◆ **Instructions to follow**:
When you reach the line containing "ACT_COMMUTATION (R319). -/" in the entries below, begin reproducing lines exactly, and stop once the line containing "def execActLockedRotor (d" is done.

[The records Boundary: Start]

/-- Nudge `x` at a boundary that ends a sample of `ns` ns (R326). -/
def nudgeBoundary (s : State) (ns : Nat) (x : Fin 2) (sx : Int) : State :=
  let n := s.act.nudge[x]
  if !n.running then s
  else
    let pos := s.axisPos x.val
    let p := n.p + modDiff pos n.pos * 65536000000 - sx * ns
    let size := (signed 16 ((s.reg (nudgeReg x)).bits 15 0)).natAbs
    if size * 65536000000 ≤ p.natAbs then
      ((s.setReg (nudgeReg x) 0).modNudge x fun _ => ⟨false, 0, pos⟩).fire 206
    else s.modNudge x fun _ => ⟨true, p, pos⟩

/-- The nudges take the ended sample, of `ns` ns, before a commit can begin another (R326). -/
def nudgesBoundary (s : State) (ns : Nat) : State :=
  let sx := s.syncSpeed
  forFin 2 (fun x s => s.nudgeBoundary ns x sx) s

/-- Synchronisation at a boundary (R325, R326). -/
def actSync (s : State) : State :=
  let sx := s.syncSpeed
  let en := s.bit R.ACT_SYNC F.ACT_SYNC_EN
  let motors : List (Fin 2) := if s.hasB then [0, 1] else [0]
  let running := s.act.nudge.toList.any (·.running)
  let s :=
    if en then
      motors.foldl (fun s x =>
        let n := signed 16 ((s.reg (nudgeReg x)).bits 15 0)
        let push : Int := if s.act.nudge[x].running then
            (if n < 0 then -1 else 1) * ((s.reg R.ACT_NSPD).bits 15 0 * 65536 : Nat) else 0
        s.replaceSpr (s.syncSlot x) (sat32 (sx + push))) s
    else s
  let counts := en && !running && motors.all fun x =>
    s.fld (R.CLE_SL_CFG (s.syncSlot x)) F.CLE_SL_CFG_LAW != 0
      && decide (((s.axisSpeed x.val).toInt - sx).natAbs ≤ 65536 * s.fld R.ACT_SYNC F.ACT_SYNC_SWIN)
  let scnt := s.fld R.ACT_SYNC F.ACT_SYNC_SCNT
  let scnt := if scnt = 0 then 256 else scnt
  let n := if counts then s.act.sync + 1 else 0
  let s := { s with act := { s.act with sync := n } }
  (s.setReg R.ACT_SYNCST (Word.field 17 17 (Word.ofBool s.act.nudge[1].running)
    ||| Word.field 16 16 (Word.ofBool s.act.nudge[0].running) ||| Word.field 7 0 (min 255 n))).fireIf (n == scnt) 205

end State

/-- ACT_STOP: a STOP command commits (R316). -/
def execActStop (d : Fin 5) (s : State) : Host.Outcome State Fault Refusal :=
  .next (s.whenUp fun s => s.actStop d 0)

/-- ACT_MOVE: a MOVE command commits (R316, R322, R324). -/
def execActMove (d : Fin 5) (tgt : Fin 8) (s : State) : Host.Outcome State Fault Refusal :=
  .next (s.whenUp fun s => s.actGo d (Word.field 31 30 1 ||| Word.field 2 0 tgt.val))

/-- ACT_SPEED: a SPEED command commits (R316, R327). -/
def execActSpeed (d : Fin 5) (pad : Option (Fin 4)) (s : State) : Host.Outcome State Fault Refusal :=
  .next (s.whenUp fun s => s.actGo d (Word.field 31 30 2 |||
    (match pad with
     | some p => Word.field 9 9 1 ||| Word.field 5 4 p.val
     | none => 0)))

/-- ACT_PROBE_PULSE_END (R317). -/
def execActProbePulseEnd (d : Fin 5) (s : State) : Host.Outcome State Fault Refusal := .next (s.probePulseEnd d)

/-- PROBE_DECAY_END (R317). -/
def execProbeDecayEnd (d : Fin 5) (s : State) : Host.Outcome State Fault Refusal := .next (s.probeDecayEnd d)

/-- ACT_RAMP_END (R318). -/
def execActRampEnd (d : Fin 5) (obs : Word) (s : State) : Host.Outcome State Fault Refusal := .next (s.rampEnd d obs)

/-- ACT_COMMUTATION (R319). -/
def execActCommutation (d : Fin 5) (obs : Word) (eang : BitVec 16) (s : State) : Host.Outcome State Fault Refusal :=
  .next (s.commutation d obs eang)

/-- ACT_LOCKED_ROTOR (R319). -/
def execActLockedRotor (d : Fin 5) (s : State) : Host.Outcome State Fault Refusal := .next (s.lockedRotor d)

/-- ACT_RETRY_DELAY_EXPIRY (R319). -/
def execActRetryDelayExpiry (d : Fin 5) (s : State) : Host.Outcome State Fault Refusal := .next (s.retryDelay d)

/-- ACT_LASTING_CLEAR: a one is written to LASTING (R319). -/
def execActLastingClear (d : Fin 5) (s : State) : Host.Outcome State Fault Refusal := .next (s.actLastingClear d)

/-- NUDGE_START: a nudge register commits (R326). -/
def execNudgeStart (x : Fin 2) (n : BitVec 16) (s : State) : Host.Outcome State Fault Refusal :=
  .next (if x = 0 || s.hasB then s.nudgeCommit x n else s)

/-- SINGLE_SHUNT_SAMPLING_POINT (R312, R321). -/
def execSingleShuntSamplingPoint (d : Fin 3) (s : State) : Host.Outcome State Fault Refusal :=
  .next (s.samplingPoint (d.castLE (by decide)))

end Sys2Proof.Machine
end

[The records Boundary: End]
[The records Boundary: Start]

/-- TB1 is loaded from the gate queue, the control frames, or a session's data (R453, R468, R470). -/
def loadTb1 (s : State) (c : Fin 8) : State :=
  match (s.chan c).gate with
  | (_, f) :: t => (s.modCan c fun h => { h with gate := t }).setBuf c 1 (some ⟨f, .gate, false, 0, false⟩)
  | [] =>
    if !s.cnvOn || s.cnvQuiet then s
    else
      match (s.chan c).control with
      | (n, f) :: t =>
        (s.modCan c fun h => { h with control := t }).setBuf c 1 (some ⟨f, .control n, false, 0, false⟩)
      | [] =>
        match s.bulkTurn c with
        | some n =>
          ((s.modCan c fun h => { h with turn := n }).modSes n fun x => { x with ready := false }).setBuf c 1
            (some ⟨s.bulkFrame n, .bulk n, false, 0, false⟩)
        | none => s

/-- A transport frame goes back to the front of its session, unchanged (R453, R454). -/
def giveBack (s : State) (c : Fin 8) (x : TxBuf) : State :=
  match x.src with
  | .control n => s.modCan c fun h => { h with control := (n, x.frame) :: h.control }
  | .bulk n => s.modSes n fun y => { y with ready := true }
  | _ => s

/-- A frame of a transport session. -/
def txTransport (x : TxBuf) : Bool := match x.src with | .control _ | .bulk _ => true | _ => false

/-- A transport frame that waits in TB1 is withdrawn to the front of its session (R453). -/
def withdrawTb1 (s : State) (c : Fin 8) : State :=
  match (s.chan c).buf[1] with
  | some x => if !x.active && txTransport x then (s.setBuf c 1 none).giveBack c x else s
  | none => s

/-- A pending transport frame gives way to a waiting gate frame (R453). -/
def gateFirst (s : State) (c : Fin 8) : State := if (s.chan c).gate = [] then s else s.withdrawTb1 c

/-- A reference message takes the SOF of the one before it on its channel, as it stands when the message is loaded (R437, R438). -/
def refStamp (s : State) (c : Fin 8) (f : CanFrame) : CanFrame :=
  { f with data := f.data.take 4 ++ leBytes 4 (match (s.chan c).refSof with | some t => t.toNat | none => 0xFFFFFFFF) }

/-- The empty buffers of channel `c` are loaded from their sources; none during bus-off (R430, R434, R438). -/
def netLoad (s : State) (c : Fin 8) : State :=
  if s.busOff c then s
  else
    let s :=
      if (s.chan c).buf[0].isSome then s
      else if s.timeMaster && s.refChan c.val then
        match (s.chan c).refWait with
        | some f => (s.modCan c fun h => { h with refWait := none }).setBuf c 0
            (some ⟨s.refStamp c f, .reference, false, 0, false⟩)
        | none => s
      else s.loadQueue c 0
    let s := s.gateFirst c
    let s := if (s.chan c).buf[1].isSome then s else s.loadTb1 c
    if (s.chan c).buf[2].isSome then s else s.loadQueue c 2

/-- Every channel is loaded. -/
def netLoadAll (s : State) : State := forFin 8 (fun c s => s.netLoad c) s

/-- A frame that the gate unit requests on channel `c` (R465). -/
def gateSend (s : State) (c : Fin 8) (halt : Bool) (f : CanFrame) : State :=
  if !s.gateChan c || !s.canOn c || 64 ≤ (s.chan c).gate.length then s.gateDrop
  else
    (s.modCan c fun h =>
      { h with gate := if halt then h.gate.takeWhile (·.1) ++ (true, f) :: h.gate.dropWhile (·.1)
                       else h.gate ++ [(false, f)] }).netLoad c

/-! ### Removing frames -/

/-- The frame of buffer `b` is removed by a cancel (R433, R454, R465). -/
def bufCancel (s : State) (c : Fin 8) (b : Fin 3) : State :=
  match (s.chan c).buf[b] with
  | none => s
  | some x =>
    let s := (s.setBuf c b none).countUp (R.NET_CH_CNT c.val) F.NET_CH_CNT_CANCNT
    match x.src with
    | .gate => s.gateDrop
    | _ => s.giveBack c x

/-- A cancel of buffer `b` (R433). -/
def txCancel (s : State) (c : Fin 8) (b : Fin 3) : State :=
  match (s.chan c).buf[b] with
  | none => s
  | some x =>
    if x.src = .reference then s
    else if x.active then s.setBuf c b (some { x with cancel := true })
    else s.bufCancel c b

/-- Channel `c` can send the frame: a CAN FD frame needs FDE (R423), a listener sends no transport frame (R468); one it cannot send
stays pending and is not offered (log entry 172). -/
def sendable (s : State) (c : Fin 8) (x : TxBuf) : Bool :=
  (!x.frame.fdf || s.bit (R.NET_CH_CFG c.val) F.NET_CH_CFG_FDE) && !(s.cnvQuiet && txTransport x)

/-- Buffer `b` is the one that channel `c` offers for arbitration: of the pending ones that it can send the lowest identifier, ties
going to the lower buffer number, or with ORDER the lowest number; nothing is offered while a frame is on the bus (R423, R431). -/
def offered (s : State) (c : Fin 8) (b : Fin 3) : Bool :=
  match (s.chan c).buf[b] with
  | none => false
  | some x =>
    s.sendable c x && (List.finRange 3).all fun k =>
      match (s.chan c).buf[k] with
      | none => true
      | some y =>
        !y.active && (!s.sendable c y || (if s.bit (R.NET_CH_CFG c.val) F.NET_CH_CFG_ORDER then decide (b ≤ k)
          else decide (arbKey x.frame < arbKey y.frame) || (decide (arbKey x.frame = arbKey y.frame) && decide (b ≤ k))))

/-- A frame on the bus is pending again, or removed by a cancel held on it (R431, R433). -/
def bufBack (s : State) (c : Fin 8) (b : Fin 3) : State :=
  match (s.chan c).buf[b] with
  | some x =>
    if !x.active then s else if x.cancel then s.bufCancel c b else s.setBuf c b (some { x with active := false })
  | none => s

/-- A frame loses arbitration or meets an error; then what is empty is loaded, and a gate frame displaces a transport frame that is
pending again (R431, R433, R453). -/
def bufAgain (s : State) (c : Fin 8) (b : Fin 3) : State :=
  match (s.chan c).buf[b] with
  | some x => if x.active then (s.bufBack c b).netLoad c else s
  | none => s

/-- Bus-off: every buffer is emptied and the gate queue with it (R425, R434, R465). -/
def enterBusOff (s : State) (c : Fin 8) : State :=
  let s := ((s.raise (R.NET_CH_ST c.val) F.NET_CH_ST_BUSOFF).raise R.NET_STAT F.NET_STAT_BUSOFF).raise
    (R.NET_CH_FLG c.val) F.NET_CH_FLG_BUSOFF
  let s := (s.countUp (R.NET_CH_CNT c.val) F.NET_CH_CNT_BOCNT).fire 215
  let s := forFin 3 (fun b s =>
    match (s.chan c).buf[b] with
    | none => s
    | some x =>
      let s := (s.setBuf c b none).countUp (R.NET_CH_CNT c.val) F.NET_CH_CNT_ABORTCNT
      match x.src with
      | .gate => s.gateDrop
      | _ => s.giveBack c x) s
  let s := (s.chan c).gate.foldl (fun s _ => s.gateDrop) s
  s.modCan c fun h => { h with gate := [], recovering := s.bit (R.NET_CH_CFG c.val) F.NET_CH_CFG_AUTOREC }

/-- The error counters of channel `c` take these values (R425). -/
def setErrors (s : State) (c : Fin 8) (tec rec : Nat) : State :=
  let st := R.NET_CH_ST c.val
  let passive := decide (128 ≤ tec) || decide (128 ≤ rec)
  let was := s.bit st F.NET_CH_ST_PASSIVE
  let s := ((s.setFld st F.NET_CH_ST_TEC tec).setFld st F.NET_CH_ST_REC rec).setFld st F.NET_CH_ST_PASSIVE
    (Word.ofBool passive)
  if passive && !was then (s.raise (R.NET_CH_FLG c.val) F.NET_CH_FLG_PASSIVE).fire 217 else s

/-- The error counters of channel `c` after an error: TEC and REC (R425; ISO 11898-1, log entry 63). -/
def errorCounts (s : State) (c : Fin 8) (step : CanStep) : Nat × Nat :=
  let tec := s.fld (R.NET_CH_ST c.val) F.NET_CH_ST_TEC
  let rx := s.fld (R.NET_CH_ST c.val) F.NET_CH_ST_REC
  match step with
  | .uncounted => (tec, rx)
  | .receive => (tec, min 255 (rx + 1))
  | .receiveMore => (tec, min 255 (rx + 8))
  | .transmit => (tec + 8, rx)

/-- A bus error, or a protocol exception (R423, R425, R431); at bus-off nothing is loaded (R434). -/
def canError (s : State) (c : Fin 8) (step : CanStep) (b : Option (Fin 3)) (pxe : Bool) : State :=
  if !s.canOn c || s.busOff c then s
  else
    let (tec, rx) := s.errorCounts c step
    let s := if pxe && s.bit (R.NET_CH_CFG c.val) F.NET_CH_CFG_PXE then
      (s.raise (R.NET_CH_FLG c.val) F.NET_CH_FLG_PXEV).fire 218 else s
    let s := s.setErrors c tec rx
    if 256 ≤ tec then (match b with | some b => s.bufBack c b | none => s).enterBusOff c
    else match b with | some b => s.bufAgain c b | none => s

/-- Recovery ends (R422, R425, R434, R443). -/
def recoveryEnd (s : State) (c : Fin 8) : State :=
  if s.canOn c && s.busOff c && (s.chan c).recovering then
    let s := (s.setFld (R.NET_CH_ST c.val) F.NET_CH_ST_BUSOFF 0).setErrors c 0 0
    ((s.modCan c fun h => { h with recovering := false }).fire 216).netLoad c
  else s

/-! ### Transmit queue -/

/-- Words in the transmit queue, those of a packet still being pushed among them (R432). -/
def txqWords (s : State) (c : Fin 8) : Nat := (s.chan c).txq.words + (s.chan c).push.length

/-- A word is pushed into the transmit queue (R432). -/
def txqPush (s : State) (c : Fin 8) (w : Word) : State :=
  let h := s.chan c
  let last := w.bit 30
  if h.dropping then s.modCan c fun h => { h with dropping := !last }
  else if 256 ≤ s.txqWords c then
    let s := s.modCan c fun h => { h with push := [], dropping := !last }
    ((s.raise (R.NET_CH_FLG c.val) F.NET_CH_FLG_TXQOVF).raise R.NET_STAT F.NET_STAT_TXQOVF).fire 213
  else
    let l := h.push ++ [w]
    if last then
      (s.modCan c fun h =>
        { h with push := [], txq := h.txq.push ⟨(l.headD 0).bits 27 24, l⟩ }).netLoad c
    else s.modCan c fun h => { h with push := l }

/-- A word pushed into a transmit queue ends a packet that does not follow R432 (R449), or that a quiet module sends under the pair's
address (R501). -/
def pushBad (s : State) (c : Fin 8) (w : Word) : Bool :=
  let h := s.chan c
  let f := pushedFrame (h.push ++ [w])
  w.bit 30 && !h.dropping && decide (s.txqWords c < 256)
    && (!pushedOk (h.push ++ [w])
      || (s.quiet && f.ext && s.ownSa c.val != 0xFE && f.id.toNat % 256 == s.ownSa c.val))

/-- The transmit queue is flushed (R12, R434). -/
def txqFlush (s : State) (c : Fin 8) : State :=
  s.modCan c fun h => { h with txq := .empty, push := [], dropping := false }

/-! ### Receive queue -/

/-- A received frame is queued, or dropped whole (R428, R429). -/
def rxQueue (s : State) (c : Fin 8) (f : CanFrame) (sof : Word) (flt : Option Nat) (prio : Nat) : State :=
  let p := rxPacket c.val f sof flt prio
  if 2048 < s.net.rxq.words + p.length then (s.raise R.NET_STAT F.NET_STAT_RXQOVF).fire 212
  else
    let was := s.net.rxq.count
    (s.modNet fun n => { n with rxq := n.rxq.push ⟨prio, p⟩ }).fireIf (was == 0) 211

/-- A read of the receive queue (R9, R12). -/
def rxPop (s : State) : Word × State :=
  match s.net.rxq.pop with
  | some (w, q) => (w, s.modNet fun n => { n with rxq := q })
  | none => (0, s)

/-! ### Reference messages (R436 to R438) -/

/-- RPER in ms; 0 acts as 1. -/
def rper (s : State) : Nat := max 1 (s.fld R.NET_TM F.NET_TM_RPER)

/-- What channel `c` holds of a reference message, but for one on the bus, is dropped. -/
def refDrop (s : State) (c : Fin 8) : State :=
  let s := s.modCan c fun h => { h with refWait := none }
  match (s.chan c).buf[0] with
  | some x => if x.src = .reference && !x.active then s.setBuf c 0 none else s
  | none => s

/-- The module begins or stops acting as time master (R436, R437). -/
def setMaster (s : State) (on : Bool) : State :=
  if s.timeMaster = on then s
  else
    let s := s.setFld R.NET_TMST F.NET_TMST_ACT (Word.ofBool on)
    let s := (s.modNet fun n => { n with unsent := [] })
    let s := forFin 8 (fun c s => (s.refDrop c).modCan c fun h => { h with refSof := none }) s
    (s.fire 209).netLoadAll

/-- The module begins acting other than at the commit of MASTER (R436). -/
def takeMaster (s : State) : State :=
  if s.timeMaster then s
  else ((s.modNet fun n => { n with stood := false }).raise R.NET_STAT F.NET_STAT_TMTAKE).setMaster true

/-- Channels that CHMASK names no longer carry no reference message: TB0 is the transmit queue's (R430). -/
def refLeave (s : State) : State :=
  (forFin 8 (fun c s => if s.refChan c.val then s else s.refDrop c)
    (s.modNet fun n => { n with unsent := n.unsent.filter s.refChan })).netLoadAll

[The records Boundary: End]

◆ **Exercise output**:
/-- ACT_COMMUTATION (R319). -/
def execActCommutation (d : Fin 5) (obs : Word) (eang : BitVec 16) (s : State) : Host.Outcome State Fault Refusal :=
  .next (s.commutation d obs eang)

/-- ACT_LOCKED_ROTOR (R319). -/
def execActLockedRotor (d : Fin 5) (s : State) : Host.Outcome State Fault Refusal := .next (s.lockedRotor d)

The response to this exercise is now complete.